Dogme : pas de couleurs, peu d'actions mais beaucoup de dialogues, décors de no man's land, de périphérie (urbaine, routière) glauque.
Sujet : faire des casses ou des grosses crasses.
Pari assez réussi, mais pas complètement à mon sens. Le film est très divertissant, et Benchetrit montre un goût assez sûr du comique. Les scènes sont vraiment croustillantes pour la plupart (le kidnapping, le face à face des deux chanteurs, la bande des 5). On sent l'influence théatrale, beaucoup de plans longs et statiques, axage sur les dialogues, sur l'histoire, rebondissements : si vous aimez le théâtre, vous aimerez le film.
Non, c'est pas mal, mais il y a quelques absences, quelques creux : Edouard Baer un peu trop "complètement loser", Bashung qui joue pas très bien, une séquence film muet pas aussi drôle qu'elle veut l'être.
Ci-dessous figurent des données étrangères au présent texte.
-- ==== Sys2Proof/Machine/Ops.lean ====
section
/-! DEFINITION. The named operations that every meaning is built of: the homes of chains and jobs, system memory as the
part's writes leave it, the outstanding access list, the error summary, and the last result. -/

namespace Sys2Proof.Machine

/-! ## Chains and jobs -/

/-- The chain context of a chain. -/
def State.chain (s : State) (c : ChainId) : Chain := s.chains[c]

/-- The job context of a chain. -/
def State.job (s : State) (c : ChainId) : Option Job := s.jobs[c]

/-- The waiter of a chain. -/
def State.waiter (s : State) (c : ChainId) : Option Waiter := s.waiters[c]

/-- Replaces a chain context. -/
def State.setChain (s : State) (c : ChainId) (x : Chain) : State := { s with chains := s.chains.set c x }

/-- Changes a chain context. -/
def State.updChain (s : State) (c : ChainId) (f : Chain → Chain) : State := s.setChain c (f (s.chain c))

/-- Replaces a job context, or drops it. -/
def State.setJob (s : State) (c : ChainId) (j : Option Job) : State := { s with jobs := s.jobs.set c j }

/-- Changes a job context, where there is one. -/
def State.updJob (s : State) (c : ChainId) (f : Job → Job) : State := s.setJob c ((s.job c).map f)

/-- Registers or removes a chain's waiter. -/
def State.setWaiter (s : State) (c : ChainId) (w : Option Waiter) : State := { s with waiters := s.waiters.set c w }

/-- The latched priority level of a chain. -/
def State.level (s : State) (c : ChainId) : Nat := (s.chain c).latched.priority.val

/-- A chain's job has been admitted in the sense of 08 R138. -/
def State.hasAdmitted (s : State) (c : ChainId) : Bool :=
  match s.job c with
  | some j => j.admitted
  | none => false

/-- 08 R138: a job is admitted on some chain. -/
def State.anyAdmitted (s : State) : Bool := allChains.any s.hasAdmitted

/-! ## Views the spec names as state and that other state determines (log 17) -/

/-- 08 R144: the pin count of an entry is the number of in-flight jobs whose pin set contains it. -/
def State.pinCount (s : State) (m : EntryId) : Nat :=
  (allChains.filter fun c => match s.job c with
    | some j => j.pins.getLsbD m
    | none => false).length

/-- 08 Table 8-1: the chains whose jobs carry the held mark. -/
def State.heldSet (s : State) : List ChainId :=
  allChains.filter fun c => match s.job c with
    | some j => j.held
    | none => false

/-- 02 R47, 10 R177: the attention output. -/
def State.attn (s : State) : Bool := (s.flags &&& s.attentionMask) != 0 || s.errors.pending

/-! ## System memory as the part's writes leave it (09 R158, R159; log 4) -/

/-- The byte that the part last wrote at an address; `none` where it has written none. -/
def Memory.read : List Host.Cell → Nat → Option Byte
  | [], _ => none
  | (x, v) :: rest, a => if a = x then some v else Memory.read rest a

/-- Writes one byte, keeping the addresses strictly rising. -/
def Memory.write : List Host.Cell → Nat → Byte → List Host.Cell
  | [], a, b => [(a, b)]
  | (x, v) :: rest, a, b =>
    if a < x then (a, b) :: (x, v) :: rest
    else if a = x then (a, b) :: rest
    else (x, v) :: Memory.write rest a b

/-- Writes cells one after another. -/
def Memory.writeAll (m : List Host.Cell) (cells : List Host.Cell) : List Host.Cell :=
  cells.foldl (fun m c => Memory.write m c.1 c.2) m

/-- The canonical form: addresses strictly rising. An unlisted address is one the part has not written. -/
abbrev Memory.wf (m : List Host.Cell) : Prop := m.Pairwise fun p q => p.1 < q.1

/-! ## Physical ranges (09 R157, R158) -/

/-- The addresses that ranges cover, in order. -/
def rangeAddresses (ranges : List PhysRange) : List Nat :=
  ranges.flatMap fun r => (List.range r.bytes).map (r.start.toNat + ·)

/-- The bytes of a write, each at its address. -/
def cellsOf (ranges : List PhysRange) (bytes : List Byte) : List Host.Cell := (rangeAddresses ranges).zip bytes

/-- The byte that the pieces of a store leave at an address, of the bytes they bring to it: where there are several, the
free value says which (log 26). It is asked of no address to which they bring none. -/
def pieceByte (n address : Nat) : List Byte → Byte
  | [] => 0
  | [b] => b
  | b :: rest => (b :: rest)[Config.lastPiece n address % (b :: rest).length]?.getD b

/-- 04 R78, 09 R158: the bytes that a store leaves in memory. Its pieces are written in any order, so where its ranges cover
one physical byte more than once, choice `n` says which of the bytes brought there remains (log 26). -/
def storeCells (n : Nat) (ranges : List PhysRange) (bytes : List Byte) : List Host.Cell :=
  let cells := cellsOf ranges bytes
  cells.map fun x => (x.1, pieceByte n x.1 ((cells.filter fun y => y.1 == x.1).map (·.2)))

/-- The bytes that an access covers. -/
def Access.bytes (a : Access) : Nat := (a.ranges.map (·.bytes)).sum

/-- One range split at every 4 KiB boundary of physical address; a range of `n` bytes crosses at most `n`. -/
def splitRange : (fuel : Nat) → PhysRange → List PhysRange
  | 0, r => [r]
  | fuel + 1, r =>
    let room := 4096 - r.start.toNat % 4096
    if r.bytes ≤ room then [r]
    else { start := r.start, bytes := room } ::
      splitRange fuel { start := r.start + BitVec.ofNat 40 room, bytes := r.bytes - room }

/-- 09 R158: the pieces an access is carried in, where the Memory Port splits no further than it must. -/
def Access.pieces (a : Access) : List PhysRange := a.ranges.flatMap fun r => splitRange r.bytes r

/-- The ranges of the `bytes` bytes at an offset of a record: one range, or, where it would run past 2^40, the part of it
below and then each byte past the top at an address of its own, which the manual does not give (log 7). -/
def recordRanges (record : PhysAddr) (offset bytes : Nat) : List PhysRange :=
  let start := record.toNat + offset
  if start + bytes ≤ 2 ^ 40 then [{ start := BitVec.ofNat 40 start, bytes }]
  else
    (if start < 2 ^ 40 then [{ start := BitVec.ofNat 40 start, bytes := 2 ^ 40 - start }] else [])
      ++ (List.range (start + bytes - max start (2 ^ 40))).map fun k =>
        { start := Config.pastTop (max start (2 ^ 40) + k), bytes := 1 }

/-- 10 R173: the physical address of the exchange area. -/
def State.exchangeArea (s : State) : PhysAddr := s.exchangeBase ++ 0#12

/-- 10 R173: the address of a chain's directory entry. -/
def State.directoryAddress (s : State) (c : ChainId) : PhysAddr := s.exchangeArea + BitVec.ofNat 40 (32 * c.val)

/-- 10 R173: the address of a chain's status entry. -/
def State.statusAddress (s : State) (c : ChainId) : PhysAddr := s.exchangeArea + BitVec.ofNat 40 (128 + 32 * c.val)

/-! ## The outstanding access list (09) -/

/-- An access is issued: it joins the end of the list. -/
def State.issue (s : State) (a : Access) : State := { s with accesses := s.accesses ++ [a] }

/-- A read of consecutive bytes is issued. -/
def State.issueRead (s : State) (kind : AccessKind) (c : ChainId) (start : PhysAddr) (bytes : Nat) : State :=
  s.issue { kind, chain := c, line := none, ranges := [{ start, bytes }], cells := [] }

/-- A write of consecutive bytes is issued. -/
def State.issueWrite (s : State) (kind : AccessKind) (c : ChainId) (start : PhysAddr) (bytes : List Byte) : State :=
  s.issue { kind, chain := c, line := none, ranges := [{ start, bytes := bytes.length }],
            cells := cellsOf [{ start, bytes := bytes.length }] bytes }

/-- The `n`th access, in order of issue, that satisfies `p`. -/
def nthAccess (p : Access → Bool) : List Access → Nat → Option Access
  | [], _ => none
  | a :: rest, n =>
    if p a then
      match n with
      | 0 => some a
      | n + 1 => nthAccess p rest n
    else nthAccess p rest n

/-- The access without the bytes at these addresses: a write issued later has taken effect there (09 R159). -/
def Access.without (landed : List Nat) (a : Access) : Access :=
  { a with cells := a.cells.filter fun c => !landed.contains c.1 }

/-- The list after the `n`th access that satisfies `p` has left it; the bytes it changed are no longer to be changed by
the writes issued before it (09 R159). -/
def removeNth (p : Access → Bool) (landed : List Nat) : List Access → Nat → List Access
  | [], _ => []
  | a :: rest, n =>
    if p a then
      match n with
      | 0 => rest
      | n + 1 => a.without landed :: removeNth p landed rest n
    else a.without landed :: removeNth p landed rest n

/-- The outcome state byte of a record that an outcome write or a release write carries. -/
def Access.stateByte (a : Access) : Option Nat :=
  match a.kind with
  | .outcomeWrite _ _ => a.ranges.head?.map (·.start.toNat)
  | .releaseWrite _ _ => a.ranges.head?.map (·.start.toNat)
  | _ => none

/-- The cells of a write that have changed memory (09 R158). A failed outcome write leaves its record as it was, PENDING,
and a failed release leaves DONE_HELD (01 R13, 09 R162); one cut short by a soft reset leaves the outcome state (01 R29,
10 R180). -/
def landedCells (answer : WriteAnswer) (a : Access) : List Host.Cell :=
  match answer with
  | .acknowledged => a.cells
  | .error landed => if a.stateByte.isSome then [] else a.cells.filter fun c => landed.contains c.1
  | .cut landed => a.cells.filter fun c => landed.contains c.1 && a.stateByte != some c.1

/-- The write was acknowledged without error. -/
def writeOk : WriteAnswer → Bool
  | .acknowledged => true
  | .error _ => false
  | .cut _ => false

/-- The answer of a write whose remaining pieces are never issued. -/
def writeIsCut : WriteAnswer → Bool
  | .acknowledged => false
  | .error _ => false
  | .cut _ => true

/-- A read is answered: it leaves the list, and `after` follows, but in a soft reset the answer is discarded (09 R158,
R169). An answer to no outstanding access, or one that does not answer every byte of it, is no event (log 2). -/
def State.onRead (p : Access → Bool) (answer : ReadAnswer) (after : Access → State → State) (s : State) : State :=
  match nthAccess p s.accesses 0 with
  | none => s
  | some a =>
    if answer.hasLength a.bytes then
      let rest := { s with accesses := removeNth p [] s.accesses 0 }
      if s.softReset then rest else after a rest
    else s

/-- The `n`th write that satisfies `p` is answered: the bytes that landed have changed memory, it leaves the list, and
`after` follows with whether it was acknowledged, but in a soft reset the answer is discarded (09 R158, R169). -/
def State.onWrite (p : Access → Bool) (n : Nat) (answer : WriteAnswer) (after : Access → Bool → State → State)
    (s : State) : State :=
  match nthAccess p s.accesses n with
  | none => s
  | some a =>
    if writeIsCut answer && !s.softReset then s
    else
      let landed := landedCells answer a
      let rest := { s with accesses := removeNth p (landed.map (·.1)) s.accesses n
                           memory := Memory.writeAll s.memory landed }
      if s.softReset then rest else after a (writeOk answer) rest

/-- An access of this kind for this chain. -/
def Access.isFor (kind : AccessKind) (c : ChainId) (a : Access) : Bool := a.kind == kind && a.chain == c

/-- The outcome write of a chain. -/
def Access.isOutcomeFor (c : ChainId) (a : Access) : Bool :=
  match a.kind with
  | .outcomeWrite _ _ => a.chain == c
  | _ => false

/-- The release write of a chain. -/
def Access.isReleaseFor (c : ChainId) (a : Access) : Bool :=
  match a.kind with
  | .releaseWrite _ _ => a.chain == c
  | _ => false

/-- A status write of a chain. -/
def Access.isStatusFor (c : ChainId) (a : Access) : Bool :=
  match a.kind with
  | .statusWrite _ => a.chain == c
  | _ => false

/-- A re-read of a chain's anchor link or of its directory head. -/
def Access.isAnchorReReadFor (c : ChainId) (a : Access) : Bool :=
  (a.kind == .anchorReRead || a.kind == .headReRead) && a.chain == c

/-- The fetch into an input buffer. -/
def Access.isFetchInto (b : Fin 2) (a : Access) : Bool := a.kind == .lineFetch b

/-- The store from an output buffer. -/
def Access.isStoreFrom (b : Fin 2) (a : Access) : Bool := a.kind == .lineStore b

/-- The table load. -/
def Access.isTableRead (a : Access) : Bool := a.kind == .tableRead

/-! ## Control Port (09 R167, 10 R175) -/

/-- 09 R167: a report reaches the device error summary. -/
def ErrorSummary.report (e : ErrorSummary) (kind : ErrorKind) (c : ChainId) : ErrorSummary :=
  if e.pending then { e with further := if e.further = 255 then 255 else e.further + 1 }
  else { pending := true, firstKind := kind, firstChain := c, further := 0 }

/-- A report to the device error summary. -/
def State.report (s : State) (kind : ErrorKind) (c : ChainId) : State := { s with errors := s.errors.report kind c }

/-- 10 R175: an accepted write. -/
def State.accept (s : State) (register : BitVec 4) (c : ChainId) : State :=
  { s with lastResult := { result := .accepted, reason := .none, register, chain := c } }

/-- 10 R175: a refused write; nothing else changes (10 R170). -/
def State.refuse (s : State) (reason : Reason) (register : BitVec 4) (c : ChainId) : State :=
  { s with lastResult := { result := .refused, reason, register, chain := c } }

/-! ## The order of what one arrival sets going (log 5) -/

/-- The things in the order in which they are taken, chosen by the free value from choice `n` on. One thing alone needs
no choice. -/
def arrange {α : Type} : (fuel : Nat) → (n : Nat) → List α → List α
  | 0, _, things => things
  | _, _, [] => []
  | _, _, [x] => [x]
  | fuel + 1, n, x :: y :: rest =>
    let things := x :: y :: rest
    let i := Config.takenFirst n % things.length
    match things[i]? with
    | some z => z :: arrange fuel (n + 1) (things.eraseIdx i)
    | none => things

end Sys2Proof.Machine
end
Et puis Anna Mouglalis, elle est bien mais je ne sais pas j'aurais vu quelqu'un un poil plus destroy, genre Béatrice Dalle. Ou Charlotte Gainsbourg : ça aurait fait un joli parallèle avec Je t'aime moi non plus, la fille de Birkin au comptoir dans une cafet' pourrie, mais sans les homos, le salaud de proprio, l'histoire de cul.
So : pas le film de l'année mais un film de cinéma bien maîtrisé, bien théatralisé. Trop peut-être ...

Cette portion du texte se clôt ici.